**Exercise materials:**
☆ ☆ ☆ ☆
/-! recording a model fault -/

@[simp] theorem State.recordFault_params (f : Fault) : (s.recordFault f).params = s.params := rfl
@[simp] theorem State.recordFault_cmd (f : Fault) : (s.recordFault f).cmd = s.cmd := rfl
@[simp] theorem State.recordFault_busy (f : Fault) : (s.recordFault f).busy = s.busy := rfl
@[simp] theorem State.recordFault_done (f : Fault) : (s.recordFault f).done = s.done := rfl
@[simp] theorem State.recordFault_err (f : Fault) : (s.recordFault f).err = s.err := rfl
@[simp] theorem State.recordFault_errcode (f : Fault) : (s.recordFault f).errcode = s.errcode := rfl
@[simp] theorem State.recordFault_keyValid (f : Fault) : (s.recordFault f).keyValid = s.keyValid := rfl
@[simp] theorem State.recordFault_nk (f : Fault) : (s.recordFault f).nk = s.nk := rfl
@[simp] theorem State.recordFault_nr (f : Fault) : (s.recordFault f).nr = s.nr := rfl
@[simp] theorem State.recordFault_rk (f : Fault) : (s.recordFault f).rk = s.rk := rfl
@[simp] theorem State.recordFault_keyLen (f : Fault) : (s.recordFault f).keyLen = s.keyLen := rfl
@[simp] theorem State.recordFault_ivLen (f : Fault) : (s.recordFault f).ivLen = s.ivLen := rfl
@[simp] theorem State.recordFault_dinLen (f : Fault) : (s.recordFault f).dinLen = s.dinLen := rfl
@[simp] theorem State.recordFault_pwLen (f : Fault) : (s.recordFault f).pwLen = s.pwLen := rfl
@[simp] theorem State.recordFault_workload (f : Fault) : (s.recordFault f).workload = s.workload := rfl
@[simp] theorem State.recordFault_doutLen (f : Fault) : (s.recordFault f).doutLen = s.doutLen := rfl
@[simp] theorem State.recordFault_mem (f : Fault) : (s.recordFault f).mem = s.mem := rfl
@[simp] theorem State.recordFault_fault (f : Fault) : (s.recordFault f).fault = some f := rfl
@[simp] theorem State.recordFault_resetHeld (f : Fault) : (s.recordFault f).resetHeld = s.resetHeld := rfl
@[simp] theorem State.recordFault_bus (f : Fault) : (s.recordFault f).bus = s.bus := rfl
@[simp] theorem State.recordFault_response (f : Fault) : (s.recordFault f).response = s.response := rfl
@[simp] theorem State.recordFault_rngPort (f : Fault) : (s.recordFault f).rngPort = s.rngPort := rfl
@[simp] theorem State.recordFault_draws (f : Fault) : (s.recordFault f).draws = s.draws := rfl

/-! a draw of the random source -/

@[simp] theorem State.drawn_params (n : Nat) : (s.drawn n).params = s.params := rfl
@[simp] theorem State.drawn_cmd (n : Nat) : (s.drawn n).cmd = s.cmd := rfl
@[simp] theorem State.drawn_busy (n : Nat) : (s.drawn n).busy = s.busy := rfl
@[simp] theorem State.drawn_done (n : Nat) : (s.drawn n).done = s.done := rfl
@[simp] theorem State.drawn_err (n : Nat) : (s.drawn n).err = s.err := rfl
@[simp] theorem State.drawn_errcode (n : Nat) : (s.drawn n).errcode = s.errcode := rfl
@[simp] theorem State.drawn_keyValid (n : Nat) : (s.drawn n).keyValid = s.keyValid := rfl
@[simp] theorem State.drawn_nk (n : Nat) : (s.drawn n).nk = s.nk := rfl
@[simp] theorem State.drawn_nr (n : Nat) : (s.drawn n).nr = s.nr := rfl
@[simp] theorem State.drawn_rk (n : Nat) : (s.drawn n).rk = s.rk := rfl
@[simp] theorem State.drawn_keyLen (n : Nat) : (s.drawn n).keyLen = s.keyLen := rfl
@[simp] theorem State.drawn_ivLen (n : Nat) : (s.drawn n).ivLen = s.ivLen := rfl
@[simp] theorem State.drawn_dinLen (n : Nat) : (s.drawn n).dinLen = s.dinLen := rfl
@[simp] theorem State.drawn_pwLen (n : Nat) : (s.drawn n).pwLen = s.pwLen := rfl
@[simp] theorem State.drawn_workload (n : Nat) : (s.drawn n).workload = s.workload := rfl
@[simp] theorem State.drawn_doutLen (n : Nat) : (s.drawn n).doutLen = s.doutLen := rfl
@[simp] theorem State.drawn_mem (n : Nat) : (s.drawn n).mem = s.mem := rfl
@[simp] theorem State.drawn_fault (n : Nat) : (s.drawn n).fault = s.fault := rfl
@[simp] theorem State.drawn_resetHeld (n : Nat) : (s.drawn n).resetHeld = s.resetHeld := rfl
@[simp] theorem State.drawn_bus (n : Nat) : (s.drawn n).bus = s.bus := rfl
@[simp] theorem State.drawn_response (n : Nat) : (s.drawn n).response = s.response := rfl
@[simp] theorem State.drawn_rngPort (n : Nat) : (s.drawn n).rngPort = s.rngPort.drop n := rfl
@[simp] theorem State.drawn_draws (n : Nat) : (s.drawn n).draws = s.draws + 1 := rfl

/-! loading the cipher instance -/

@[simp] theorem State.loadInstance_params (key : List Byte) (nk nr : Nat) : (s.loadInstance key nk nr).params = s.params := rfl
@[simp] theorem State.loadInstance_cmd (key : List Byte) (nk nr : Nat) : (s.loadInstance key nk nr).cmd = s.cmd := rfl
@[simp] theorem State.loadInstance_busy (key : List Byte) (nk nr : Nat) : (s.loadInstance key nk nr).busy = s.busy := rfl
@[simp] theorem State.loadInstance_done (key : List Byte) (nk nr : Nat) : (s.loadInstance key nk nr).done = s.done := rfl
@[simp] theorem State.loadInstance_err (key : List Byte) (nk nr : Nat) : (s.loadInstance key nk nr).err = s.err := rfl
@[simp] theorem State.loadInstance_errcode (key : List Byte) (nk nr : Nat) : (s.loadInstance key nk nr).errcode = s.errcode := rfl
@[simp] theorem State.loadInstance_keyValid (key : List Byte) (nk nr : Nat) : (s.loadInstance key nk nr).keyValid = true := rfl
@[simp] theorem State.loadInstance_nk (key : List Byte) (nk nr : Nat) : (s.loadInstance key nk nr).nk = nk := rfl
@[simp] theorem State.loadInstance_nr (key : List Byte) (nk nr : Nat) : (s.loadInstance key nk nr).nr = nr := rfl
@[simp] theorem State.loadInstance_rk (key : List Byte) (nk nr : Nat) : (s.loadInstance key nk nr).rk = storeSchedule (expandKey key nk nr) s.draws := rfl
@[simp] theorem State.loadInstance_keyLen (key : List Byte) (nk nr : Nat) : (s.loadInstance key nk nr).keyLen = s.keyLen := rfl
@[simp] theorem State.loadInstance_ivLen (key : List Byte) (nk nr : Nat) : (s.loadInstance key nk nr).ivLen = s.ivLen := rfl
@[simp] theorem State.loadInstance_dinLen (key : List Byte) (nk nr : Nat) : (s.loadInstance key nk nr).dinLen = s.dinLen := rfl
@[simp] theorem State.loadInstance_pwLen (key : List Byte) (nk nr : Nat) : (s.loadInstance key nk nr).pwLen = s.pwLen := rfl
@[simp] theorem State.loadInstance_workload (key : List Byte) (nk nr : Nat) : (s.loadInstance key nk nr).workload = s.workload := rfl
@[simp] theorem State.loadInstance_doutLen (key : List Byte) (nk nr : Nat) : (s.loadInstance key nk nr).doutLen = s.doutLen := rfl
@[simp] theorem State.loadInstance_mem (key : List Byte) (nk nr : Nat) : (s.loadInstance key nk nr).mem = s.mem := rfl
@[simp] theorem State.loadInstance_fault (key : List Byte) (nk nr : Nat) : (s.loadInstance key nk nr).fault = s.fault := rfl
@[simp] theorem State.loadInstance_resetHeld (key : List Byte) (nk nr : Nat) : (s.loadInstance key nk nr).resetHeld = s.resetHeld := rfl
@[simp] theorem State.loadInstance_bus (key : List Byte) (nk nr : Nat) : (s.loadInstance key nk nr).bus = s.bus := rfl
@[simp] theorem State.loadInstance_response (key : List Byte) (nk nr : Nat) : (s.loadInstance key nk nr).response = s.response := rfl
@[simp] theorem State.loadInstance_rngPort (key : List Byte) (nk nr : Nat) : (s.loadInstance key nk nr).rngPort = s.rngPort := rfl
@[simp] theorem State.loadInstance_draws (key : List Byte) (nk nr : Nat) : (s.loadInstance key nk nr).draws = s.draws + 1 := rfl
☆ ☆ ☆ ☆
**Work order:** Show the lines above that have the word "doutLen".

**Solution:**
@[simp] theorem State.recordFault_doutLen (f : Fault) : (s.recordFault f).doutLen = s.doutLen := rfl
@[simp] theorem State.drawn_doutLen (n : Nat) : (s.drawn n).doutLen = s.doutLen := rfl
@[simp] theorem State.loadInstance_doutLen (key : List Byte) (nk nr : Nat) : (s.loadInstance key nk nr).doutLen = s.doutLen := rfl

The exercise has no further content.